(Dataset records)
BEGIN

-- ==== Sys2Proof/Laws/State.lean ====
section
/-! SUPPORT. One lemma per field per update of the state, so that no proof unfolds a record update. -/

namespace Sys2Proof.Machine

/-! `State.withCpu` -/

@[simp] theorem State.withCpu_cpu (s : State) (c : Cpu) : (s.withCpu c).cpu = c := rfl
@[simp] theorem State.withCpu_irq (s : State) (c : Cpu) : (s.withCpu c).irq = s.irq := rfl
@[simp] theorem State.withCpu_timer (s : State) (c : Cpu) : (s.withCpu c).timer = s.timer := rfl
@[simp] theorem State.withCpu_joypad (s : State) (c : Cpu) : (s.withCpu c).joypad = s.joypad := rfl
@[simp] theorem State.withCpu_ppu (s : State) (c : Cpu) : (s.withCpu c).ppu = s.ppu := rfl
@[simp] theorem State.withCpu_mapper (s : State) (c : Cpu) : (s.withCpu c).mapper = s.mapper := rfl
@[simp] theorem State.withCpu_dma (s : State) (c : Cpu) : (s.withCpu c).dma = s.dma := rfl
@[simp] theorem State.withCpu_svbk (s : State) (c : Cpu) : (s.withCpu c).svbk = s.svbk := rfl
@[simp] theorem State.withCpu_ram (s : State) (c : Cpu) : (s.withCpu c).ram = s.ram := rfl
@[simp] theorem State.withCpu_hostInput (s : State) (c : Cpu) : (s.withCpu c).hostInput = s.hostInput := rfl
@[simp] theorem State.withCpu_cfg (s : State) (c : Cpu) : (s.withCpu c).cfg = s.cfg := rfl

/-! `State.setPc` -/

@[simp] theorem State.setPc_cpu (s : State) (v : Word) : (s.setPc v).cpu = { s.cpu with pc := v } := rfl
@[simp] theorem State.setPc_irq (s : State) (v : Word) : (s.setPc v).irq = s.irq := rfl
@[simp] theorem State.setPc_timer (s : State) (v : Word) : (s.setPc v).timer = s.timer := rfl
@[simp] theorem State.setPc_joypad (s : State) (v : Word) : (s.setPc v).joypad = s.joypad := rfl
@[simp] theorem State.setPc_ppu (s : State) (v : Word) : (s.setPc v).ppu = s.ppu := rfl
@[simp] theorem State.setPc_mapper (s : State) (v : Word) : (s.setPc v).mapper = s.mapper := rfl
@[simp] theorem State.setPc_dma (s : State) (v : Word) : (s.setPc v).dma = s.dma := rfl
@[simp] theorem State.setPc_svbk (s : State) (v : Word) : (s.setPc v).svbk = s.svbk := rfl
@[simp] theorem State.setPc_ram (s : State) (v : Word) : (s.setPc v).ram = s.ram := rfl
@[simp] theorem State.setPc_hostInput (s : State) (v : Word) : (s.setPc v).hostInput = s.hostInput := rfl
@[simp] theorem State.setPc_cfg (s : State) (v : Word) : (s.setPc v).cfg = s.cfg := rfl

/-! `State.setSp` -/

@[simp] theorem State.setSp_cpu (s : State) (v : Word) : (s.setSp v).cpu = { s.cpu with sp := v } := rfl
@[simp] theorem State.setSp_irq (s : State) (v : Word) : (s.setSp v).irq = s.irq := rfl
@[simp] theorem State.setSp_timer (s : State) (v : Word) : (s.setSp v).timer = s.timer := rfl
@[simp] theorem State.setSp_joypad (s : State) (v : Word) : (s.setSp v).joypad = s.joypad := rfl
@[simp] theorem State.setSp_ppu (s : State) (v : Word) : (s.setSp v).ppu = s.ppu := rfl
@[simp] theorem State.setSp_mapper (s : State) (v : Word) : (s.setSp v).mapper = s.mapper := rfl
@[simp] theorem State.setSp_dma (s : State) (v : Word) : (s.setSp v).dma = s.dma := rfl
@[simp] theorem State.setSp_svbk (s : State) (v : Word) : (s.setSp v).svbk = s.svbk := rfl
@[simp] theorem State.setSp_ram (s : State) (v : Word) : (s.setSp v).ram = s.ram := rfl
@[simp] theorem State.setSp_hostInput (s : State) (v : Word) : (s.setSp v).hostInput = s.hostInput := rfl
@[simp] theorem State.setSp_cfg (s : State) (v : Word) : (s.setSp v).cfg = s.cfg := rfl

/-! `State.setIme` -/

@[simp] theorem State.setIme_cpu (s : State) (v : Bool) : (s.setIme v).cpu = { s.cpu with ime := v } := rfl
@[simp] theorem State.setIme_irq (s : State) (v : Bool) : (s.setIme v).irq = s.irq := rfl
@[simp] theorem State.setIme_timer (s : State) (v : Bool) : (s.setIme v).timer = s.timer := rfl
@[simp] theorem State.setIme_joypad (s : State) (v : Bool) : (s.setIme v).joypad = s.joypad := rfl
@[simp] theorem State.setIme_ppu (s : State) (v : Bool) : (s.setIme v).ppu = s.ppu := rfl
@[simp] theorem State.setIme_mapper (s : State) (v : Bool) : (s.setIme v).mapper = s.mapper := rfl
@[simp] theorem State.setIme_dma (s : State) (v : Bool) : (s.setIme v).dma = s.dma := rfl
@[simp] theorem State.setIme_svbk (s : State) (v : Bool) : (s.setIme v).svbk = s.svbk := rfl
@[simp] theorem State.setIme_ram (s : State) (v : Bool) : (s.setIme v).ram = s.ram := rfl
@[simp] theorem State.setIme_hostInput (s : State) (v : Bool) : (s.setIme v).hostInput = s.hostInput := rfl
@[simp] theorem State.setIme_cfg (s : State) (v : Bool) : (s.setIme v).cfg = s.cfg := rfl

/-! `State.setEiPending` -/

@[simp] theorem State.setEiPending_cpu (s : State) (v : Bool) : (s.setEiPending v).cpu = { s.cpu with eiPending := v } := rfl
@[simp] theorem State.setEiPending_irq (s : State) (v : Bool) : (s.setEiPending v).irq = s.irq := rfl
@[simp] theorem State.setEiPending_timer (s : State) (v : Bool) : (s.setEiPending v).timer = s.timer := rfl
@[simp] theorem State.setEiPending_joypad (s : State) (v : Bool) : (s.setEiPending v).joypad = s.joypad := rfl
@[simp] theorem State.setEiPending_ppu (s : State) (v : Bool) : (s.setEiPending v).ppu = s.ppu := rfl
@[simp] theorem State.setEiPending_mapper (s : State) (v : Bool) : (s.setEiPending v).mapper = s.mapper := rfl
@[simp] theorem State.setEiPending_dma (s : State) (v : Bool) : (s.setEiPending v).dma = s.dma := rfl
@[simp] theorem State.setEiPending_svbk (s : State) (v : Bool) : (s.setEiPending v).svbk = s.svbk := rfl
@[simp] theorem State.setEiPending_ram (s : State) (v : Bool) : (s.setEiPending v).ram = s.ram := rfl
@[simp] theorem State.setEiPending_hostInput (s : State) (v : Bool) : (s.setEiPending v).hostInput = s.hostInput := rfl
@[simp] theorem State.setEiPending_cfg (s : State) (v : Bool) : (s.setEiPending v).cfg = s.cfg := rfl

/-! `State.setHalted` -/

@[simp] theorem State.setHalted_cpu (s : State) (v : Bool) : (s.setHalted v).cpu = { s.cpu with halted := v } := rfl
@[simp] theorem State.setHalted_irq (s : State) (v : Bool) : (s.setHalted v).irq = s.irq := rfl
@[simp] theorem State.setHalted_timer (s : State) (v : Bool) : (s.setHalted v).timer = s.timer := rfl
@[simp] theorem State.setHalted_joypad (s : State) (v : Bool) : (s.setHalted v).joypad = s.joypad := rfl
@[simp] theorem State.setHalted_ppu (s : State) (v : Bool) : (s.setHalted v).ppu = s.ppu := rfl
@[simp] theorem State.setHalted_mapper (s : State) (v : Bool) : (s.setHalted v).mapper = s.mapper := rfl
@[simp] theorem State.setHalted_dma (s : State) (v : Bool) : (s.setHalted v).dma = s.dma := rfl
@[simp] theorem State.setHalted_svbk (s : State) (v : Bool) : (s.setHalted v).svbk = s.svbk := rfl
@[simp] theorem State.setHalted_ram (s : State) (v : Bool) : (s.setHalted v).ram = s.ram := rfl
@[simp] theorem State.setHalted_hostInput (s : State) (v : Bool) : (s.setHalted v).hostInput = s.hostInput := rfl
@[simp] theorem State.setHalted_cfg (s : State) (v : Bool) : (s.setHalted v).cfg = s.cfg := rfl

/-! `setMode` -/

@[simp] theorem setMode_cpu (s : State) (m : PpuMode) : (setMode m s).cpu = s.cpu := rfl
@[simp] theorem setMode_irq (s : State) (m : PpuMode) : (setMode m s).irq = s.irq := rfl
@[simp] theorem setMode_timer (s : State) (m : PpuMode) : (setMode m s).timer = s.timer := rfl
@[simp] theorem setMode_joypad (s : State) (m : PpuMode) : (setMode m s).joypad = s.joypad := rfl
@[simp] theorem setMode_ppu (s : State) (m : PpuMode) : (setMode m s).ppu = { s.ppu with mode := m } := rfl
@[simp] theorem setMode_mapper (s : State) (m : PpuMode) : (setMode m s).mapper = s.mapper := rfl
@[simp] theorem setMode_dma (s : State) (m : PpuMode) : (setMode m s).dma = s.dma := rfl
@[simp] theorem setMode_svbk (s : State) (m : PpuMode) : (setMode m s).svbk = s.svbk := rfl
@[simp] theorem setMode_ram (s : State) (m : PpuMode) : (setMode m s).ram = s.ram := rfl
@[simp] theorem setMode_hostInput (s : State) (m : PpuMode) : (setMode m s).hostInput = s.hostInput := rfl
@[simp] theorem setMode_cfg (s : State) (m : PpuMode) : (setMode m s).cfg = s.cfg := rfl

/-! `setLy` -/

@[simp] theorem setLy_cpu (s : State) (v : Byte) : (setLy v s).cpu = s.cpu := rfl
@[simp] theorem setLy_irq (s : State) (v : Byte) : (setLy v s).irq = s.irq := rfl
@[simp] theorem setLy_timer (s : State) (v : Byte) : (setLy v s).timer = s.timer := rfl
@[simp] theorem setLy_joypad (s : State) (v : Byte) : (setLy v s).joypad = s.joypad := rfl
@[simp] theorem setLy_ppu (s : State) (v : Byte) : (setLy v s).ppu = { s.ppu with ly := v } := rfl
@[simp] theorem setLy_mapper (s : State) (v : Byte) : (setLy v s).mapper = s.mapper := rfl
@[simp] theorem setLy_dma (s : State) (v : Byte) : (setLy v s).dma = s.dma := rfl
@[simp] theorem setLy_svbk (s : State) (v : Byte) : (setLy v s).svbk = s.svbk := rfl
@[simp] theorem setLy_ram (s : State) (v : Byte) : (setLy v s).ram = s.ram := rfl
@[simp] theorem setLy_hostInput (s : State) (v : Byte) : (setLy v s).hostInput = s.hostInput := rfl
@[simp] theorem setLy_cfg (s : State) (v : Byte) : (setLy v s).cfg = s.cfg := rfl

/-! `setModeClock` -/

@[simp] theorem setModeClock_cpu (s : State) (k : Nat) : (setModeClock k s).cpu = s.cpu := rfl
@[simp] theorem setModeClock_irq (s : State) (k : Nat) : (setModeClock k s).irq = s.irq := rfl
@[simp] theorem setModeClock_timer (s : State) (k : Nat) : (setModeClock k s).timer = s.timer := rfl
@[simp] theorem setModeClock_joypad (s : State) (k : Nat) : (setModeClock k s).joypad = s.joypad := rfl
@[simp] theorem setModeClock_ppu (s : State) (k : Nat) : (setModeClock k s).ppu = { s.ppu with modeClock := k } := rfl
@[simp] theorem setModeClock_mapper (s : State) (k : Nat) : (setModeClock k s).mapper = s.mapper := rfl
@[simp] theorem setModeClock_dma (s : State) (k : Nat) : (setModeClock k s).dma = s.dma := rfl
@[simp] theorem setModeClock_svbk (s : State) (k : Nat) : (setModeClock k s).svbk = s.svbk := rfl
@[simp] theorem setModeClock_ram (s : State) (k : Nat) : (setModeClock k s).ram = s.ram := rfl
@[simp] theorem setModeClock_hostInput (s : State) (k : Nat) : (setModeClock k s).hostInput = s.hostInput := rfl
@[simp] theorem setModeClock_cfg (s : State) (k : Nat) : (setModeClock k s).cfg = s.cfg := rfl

END

[PROBLEM DESCRIPTION] All lines above from the one holding "m s).timer = s.timer := rfl" to the one holding "m s).hostInput = s.hostInput := rfl", inclusive, are to be copied exactly; no other line is wanted.

[RESULT]
@[simp] theorem setMode_timer (s : State) (m : PpuMode) : (setMode m s).timer = s.timer := rfl
@[simp] theorem setMode_joypad (s : State) (m : PpuMode) : (setMode m s).joypad = s.joypad := rfl
@[simp] theorem setMode_ppu (s : State) (m : PpuMode) : (setMode m s).ppu = { s.ppu with mode := m } := rfl
@[simp] theorem setMode_mapper (s : State) (m : PpuMode) : (setMode m s).mapper = s.mapper := rfl
@[simp] theorem setMode_dma (s : State) (m : PpuMode) : (setMode m s).dma = s.dma := rfl
@[simp] theorem setMode_svbk (s : State) (m : PpuMode) : (setMode m s).svbk = s.svbk := rfl
@[simp] theorem setMode_ram (s : State) (m : PpuMode) : (setMode m s).ram = s.ram := rfl
@[simp] theorem setMode_hostInput (s : State) (m : PpuMode) : (setMode m s).hostInput = s.hostInput := rfl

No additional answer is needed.